_Work instruction:_
Below are the records; copy each line in which "lean" occurs.

_Data supplied:_
'''

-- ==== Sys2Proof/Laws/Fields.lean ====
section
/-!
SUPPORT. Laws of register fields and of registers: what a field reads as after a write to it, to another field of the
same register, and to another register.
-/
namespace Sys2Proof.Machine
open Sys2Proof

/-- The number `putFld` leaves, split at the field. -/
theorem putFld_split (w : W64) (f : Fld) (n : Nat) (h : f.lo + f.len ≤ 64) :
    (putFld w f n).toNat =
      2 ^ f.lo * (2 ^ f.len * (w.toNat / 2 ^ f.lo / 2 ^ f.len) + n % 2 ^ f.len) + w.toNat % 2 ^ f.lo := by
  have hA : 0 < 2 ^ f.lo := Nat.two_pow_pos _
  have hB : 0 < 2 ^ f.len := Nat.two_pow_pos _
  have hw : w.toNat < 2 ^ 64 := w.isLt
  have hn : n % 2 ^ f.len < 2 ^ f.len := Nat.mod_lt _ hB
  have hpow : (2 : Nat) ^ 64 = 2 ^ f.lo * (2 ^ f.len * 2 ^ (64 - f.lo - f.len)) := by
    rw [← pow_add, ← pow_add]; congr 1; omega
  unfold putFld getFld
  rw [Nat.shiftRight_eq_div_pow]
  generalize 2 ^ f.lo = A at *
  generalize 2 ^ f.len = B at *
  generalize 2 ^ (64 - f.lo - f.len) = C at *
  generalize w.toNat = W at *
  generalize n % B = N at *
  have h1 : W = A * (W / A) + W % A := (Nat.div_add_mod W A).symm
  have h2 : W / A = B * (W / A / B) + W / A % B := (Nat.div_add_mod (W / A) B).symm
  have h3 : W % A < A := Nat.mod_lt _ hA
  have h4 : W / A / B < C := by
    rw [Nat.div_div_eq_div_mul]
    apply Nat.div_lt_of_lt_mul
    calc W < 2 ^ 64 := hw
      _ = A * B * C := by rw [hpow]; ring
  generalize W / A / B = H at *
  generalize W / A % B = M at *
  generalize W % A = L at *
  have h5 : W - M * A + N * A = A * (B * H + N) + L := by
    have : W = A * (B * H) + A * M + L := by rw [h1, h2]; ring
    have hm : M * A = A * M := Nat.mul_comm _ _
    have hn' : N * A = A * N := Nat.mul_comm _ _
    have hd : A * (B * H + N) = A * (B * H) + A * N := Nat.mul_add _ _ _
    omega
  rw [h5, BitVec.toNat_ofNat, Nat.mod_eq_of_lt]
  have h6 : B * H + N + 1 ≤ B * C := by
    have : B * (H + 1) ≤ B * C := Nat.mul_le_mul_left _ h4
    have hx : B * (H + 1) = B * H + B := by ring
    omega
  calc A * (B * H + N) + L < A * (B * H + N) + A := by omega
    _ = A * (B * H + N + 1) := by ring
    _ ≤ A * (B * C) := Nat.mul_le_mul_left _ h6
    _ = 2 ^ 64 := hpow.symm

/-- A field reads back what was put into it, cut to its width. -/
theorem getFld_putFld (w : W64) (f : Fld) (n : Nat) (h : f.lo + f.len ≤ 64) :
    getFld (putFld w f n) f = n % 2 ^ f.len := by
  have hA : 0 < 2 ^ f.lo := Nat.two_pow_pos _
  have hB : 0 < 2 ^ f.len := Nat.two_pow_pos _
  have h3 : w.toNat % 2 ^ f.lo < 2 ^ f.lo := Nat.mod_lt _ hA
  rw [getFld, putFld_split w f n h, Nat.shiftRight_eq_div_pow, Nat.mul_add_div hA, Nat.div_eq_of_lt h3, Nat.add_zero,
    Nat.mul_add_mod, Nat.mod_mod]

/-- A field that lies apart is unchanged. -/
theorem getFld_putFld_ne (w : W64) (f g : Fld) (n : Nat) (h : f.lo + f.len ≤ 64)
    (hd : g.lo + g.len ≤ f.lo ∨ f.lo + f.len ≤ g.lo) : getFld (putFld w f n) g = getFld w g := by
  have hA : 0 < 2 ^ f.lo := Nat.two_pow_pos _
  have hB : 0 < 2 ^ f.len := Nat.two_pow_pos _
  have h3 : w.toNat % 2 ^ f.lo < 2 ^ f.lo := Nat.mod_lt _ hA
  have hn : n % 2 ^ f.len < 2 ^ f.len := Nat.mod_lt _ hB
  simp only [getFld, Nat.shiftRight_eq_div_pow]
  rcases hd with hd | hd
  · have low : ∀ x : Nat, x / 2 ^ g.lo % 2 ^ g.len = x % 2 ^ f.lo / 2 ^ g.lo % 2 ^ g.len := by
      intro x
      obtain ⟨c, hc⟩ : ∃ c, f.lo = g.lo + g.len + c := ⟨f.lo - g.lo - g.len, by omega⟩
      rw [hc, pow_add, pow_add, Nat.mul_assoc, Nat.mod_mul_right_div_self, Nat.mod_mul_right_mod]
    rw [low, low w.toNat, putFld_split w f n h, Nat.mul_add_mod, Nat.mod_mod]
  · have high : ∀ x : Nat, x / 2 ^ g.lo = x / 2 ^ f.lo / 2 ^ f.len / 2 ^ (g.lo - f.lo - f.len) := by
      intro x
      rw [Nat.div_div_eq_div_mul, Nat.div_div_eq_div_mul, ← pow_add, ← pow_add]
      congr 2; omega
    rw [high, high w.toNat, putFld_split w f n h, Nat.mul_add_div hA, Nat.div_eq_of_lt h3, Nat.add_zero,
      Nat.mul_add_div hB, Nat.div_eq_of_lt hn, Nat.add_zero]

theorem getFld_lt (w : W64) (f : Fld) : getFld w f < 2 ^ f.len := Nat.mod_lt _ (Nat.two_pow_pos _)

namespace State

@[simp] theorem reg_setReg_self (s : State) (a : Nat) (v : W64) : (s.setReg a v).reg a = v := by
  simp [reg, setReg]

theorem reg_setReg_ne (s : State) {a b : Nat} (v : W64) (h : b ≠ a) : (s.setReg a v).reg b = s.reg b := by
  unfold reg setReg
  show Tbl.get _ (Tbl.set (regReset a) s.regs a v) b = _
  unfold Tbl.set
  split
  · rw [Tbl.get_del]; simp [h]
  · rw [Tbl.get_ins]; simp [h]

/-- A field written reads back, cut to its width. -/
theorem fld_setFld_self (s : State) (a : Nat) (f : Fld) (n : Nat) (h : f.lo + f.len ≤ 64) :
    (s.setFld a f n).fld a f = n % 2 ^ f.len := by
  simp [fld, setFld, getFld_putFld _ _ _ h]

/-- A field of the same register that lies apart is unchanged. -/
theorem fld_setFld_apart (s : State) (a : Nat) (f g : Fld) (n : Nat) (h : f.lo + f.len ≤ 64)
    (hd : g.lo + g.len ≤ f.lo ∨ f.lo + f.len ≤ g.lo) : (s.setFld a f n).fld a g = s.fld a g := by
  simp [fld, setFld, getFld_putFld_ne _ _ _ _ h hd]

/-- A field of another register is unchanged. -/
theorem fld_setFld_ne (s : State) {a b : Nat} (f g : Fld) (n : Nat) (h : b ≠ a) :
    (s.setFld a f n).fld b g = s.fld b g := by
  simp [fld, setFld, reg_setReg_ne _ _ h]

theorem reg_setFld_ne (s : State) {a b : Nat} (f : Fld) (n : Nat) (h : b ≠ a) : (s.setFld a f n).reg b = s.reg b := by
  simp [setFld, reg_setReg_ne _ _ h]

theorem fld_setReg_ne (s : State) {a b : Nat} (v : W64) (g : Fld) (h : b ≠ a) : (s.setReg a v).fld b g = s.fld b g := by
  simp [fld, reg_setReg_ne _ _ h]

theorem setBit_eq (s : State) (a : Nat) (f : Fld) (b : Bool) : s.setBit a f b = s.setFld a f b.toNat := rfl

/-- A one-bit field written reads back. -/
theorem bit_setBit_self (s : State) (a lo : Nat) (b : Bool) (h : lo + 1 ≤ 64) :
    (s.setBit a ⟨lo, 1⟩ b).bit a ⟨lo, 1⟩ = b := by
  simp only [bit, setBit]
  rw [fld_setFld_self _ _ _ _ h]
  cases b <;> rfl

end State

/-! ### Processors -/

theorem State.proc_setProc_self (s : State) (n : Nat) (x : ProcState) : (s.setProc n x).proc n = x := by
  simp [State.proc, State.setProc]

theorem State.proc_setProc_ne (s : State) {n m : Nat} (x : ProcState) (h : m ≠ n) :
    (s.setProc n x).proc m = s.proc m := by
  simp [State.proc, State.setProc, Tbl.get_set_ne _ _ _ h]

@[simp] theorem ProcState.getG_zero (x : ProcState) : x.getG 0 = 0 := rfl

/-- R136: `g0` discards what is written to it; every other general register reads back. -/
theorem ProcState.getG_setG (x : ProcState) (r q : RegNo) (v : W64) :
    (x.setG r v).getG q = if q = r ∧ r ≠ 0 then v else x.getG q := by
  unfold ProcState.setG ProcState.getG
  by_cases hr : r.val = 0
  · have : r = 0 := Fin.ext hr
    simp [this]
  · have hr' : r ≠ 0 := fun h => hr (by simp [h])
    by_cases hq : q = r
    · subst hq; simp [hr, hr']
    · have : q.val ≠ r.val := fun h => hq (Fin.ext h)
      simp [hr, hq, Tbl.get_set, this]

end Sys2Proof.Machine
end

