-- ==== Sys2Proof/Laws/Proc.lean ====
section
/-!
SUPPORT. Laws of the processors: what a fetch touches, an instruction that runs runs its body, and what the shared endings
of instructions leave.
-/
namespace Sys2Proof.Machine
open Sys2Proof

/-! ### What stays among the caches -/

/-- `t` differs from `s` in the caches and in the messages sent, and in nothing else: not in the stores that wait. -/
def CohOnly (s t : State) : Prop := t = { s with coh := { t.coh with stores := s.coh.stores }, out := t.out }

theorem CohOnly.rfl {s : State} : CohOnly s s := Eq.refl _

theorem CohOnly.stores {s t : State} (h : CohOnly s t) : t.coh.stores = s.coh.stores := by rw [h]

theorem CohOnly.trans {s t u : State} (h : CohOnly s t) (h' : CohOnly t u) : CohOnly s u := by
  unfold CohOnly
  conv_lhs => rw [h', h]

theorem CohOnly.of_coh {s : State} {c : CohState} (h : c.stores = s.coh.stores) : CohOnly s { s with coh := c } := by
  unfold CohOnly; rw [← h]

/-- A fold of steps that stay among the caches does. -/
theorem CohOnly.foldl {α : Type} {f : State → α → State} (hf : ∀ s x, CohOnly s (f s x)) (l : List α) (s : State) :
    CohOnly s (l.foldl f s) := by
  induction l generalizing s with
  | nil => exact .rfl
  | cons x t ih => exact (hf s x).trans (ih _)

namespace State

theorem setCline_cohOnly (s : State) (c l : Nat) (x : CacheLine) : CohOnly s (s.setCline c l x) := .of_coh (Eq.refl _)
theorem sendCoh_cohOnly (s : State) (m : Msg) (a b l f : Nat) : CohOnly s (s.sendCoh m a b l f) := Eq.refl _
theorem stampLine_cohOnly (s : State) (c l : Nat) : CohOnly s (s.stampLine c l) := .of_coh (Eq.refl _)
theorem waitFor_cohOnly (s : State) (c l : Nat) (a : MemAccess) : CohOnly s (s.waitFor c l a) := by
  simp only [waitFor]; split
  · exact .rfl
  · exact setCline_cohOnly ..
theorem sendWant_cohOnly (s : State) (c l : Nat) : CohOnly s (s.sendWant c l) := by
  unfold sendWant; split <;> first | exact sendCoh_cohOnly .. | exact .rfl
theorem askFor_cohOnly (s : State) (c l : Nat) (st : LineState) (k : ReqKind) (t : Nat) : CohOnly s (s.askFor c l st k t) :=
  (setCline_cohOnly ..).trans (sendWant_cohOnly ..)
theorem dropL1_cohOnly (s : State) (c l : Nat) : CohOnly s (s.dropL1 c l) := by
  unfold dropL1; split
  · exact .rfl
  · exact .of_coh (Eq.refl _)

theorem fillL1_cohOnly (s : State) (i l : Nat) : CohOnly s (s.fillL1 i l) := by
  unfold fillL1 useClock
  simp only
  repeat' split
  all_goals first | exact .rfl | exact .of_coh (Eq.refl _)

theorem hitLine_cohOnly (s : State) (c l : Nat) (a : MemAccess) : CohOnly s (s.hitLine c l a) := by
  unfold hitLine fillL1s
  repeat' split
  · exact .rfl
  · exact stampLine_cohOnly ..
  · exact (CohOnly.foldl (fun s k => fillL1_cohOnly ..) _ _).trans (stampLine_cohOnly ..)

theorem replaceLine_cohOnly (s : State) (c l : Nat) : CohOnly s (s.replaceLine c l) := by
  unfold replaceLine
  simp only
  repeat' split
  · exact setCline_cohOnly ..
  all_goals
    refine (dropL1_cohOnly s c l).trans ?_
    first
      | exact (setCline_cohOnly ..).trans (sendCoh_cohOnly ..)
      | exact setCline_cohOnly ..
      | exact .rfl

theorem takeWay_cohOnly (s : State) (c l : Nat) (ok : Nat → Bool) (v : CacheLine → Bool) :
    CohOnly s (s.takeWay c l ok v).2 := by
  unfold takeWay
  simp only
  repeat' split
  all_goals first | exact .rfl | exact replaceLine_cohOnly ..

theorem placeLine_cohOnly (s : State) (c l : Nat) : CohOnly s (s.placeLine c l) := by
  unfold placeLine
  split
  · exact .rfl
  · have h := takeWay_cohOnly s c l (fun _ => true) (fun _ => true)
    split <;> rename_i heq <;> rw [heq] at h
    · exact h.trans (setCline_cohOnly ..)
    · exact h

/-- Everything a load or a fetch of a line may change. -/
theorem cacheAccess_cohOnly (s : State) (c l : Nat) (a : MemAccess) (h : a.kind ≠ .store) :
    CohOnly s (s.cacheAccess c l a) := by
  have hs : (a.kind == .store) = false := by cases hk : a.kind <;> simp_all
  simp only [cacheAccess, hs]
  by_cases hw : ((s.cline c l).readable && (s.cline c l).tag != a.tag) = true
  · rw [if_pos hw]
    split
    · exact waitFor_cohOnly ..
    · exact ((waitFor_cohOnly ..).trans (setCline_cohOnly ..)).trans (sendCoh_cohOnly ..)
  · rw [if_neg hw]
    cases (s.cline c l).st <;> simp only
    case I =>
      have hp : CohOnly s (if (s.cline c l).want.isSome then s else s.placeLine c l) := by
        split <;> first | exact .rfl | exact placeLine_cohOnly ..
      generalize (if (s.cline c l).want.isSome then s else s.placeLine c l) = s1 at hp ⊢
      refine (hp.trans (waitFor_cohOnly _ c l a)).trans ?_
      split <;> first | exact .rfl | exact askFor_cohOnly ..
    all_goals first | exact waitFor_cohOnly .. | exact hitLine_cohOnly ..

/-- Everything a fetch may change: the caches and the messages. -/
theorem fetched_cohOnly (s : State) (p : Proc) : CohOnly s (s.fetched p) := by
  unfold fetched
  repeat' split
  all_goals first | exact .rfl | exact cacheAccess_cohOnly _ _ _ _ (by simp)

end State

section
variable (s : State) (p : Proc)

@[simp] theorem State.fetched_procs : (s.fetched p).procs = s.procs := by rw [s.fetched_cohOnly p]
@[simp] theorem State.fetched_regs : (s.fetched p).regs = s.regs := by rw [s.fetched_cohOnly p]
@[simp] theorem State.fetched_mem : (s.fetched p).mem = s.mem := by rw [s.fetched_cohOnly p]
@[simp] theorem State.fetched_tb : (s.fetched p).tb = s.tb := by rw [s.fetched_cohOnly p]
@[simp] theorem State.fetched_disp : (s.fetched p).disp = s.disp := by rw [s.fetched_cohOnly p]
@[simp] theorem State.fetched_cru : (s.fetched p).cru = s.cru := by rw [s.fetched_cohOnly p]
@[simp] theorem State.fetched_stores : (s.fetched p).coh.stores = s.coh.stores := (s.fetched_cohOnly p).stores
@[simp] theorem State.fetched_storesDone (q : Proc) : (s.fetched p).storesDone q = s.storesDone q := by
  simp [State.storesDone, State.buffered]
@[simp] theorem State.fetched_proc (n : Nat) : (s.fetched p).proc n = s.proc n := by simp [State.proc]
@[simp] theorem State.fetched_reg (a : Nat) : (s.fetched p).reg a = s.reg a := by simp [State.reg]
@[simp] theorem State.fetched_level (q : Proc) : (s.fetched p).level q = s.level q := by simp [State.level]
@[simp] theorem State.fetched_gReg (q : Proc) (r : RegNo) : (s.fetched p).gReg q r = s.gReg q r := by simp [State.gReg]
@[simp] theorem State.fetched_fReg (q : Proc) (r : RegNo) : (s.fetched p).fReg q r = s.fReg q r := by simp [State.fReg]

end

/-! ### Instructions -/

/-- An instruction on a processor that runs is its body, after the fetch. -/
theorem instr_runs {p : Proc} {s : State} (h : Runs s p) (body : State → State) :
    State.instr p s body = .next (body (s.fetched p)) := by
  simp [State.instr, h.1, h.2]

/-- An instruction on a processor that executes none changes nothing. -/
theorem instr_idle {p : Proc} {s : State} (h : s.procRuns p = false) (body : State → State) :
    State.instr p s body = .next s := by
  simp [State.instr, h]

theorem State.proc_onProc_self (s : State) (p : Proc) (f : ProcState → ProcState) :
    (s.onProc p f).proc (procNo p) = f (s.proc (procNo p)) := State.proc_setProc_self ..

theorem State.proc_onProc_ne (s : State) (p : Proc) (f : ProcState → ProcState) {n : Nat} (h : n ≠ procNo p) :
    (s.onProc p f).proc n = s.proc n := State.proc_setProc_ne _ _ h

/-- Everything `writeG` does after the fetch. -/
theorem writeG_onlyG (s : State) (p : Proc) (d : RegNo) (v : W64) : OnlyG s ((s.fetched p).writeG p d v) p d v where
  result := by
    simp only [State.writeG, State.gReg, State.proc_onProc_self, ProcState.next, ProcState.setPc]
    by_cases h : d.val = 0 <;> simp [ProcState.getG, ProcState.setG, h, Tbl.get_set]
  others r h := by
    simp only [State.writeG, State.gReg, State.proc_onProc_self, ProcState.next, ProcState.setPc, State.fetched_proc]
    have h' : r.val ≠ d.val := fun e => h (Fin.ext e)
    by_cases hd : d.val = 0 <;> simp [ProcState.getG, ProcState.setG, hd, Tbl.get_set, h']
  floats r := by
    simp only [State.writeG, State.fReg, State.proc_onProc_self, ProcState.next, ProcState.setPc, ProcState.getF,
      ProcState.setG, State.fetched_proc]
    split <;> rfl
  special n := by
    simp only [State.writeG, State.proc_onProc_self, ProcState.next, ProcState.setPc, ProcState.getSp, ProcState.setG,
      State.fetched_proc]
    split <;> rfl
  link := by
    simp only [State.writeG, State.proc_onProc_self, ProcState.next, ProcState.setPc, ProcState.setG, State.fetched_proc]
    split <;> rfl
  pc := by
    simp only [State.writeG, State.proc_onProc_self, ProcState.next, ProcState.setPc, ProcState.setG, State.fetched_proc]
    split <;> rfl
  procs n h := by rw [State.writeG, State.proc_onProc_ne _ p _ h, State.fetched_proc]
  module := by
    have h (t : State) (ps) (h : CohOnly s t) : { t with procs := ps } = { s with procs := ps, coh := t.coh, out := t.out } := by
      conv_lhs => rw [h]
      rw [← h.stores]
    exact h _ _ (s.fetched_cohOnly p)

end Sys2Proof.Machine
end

'''

_Result of the task:_
-- ==== Sys2Proof/Laws/Fields.lean ====
-- ==== Sys2Proof/Laws/Proc.lean ====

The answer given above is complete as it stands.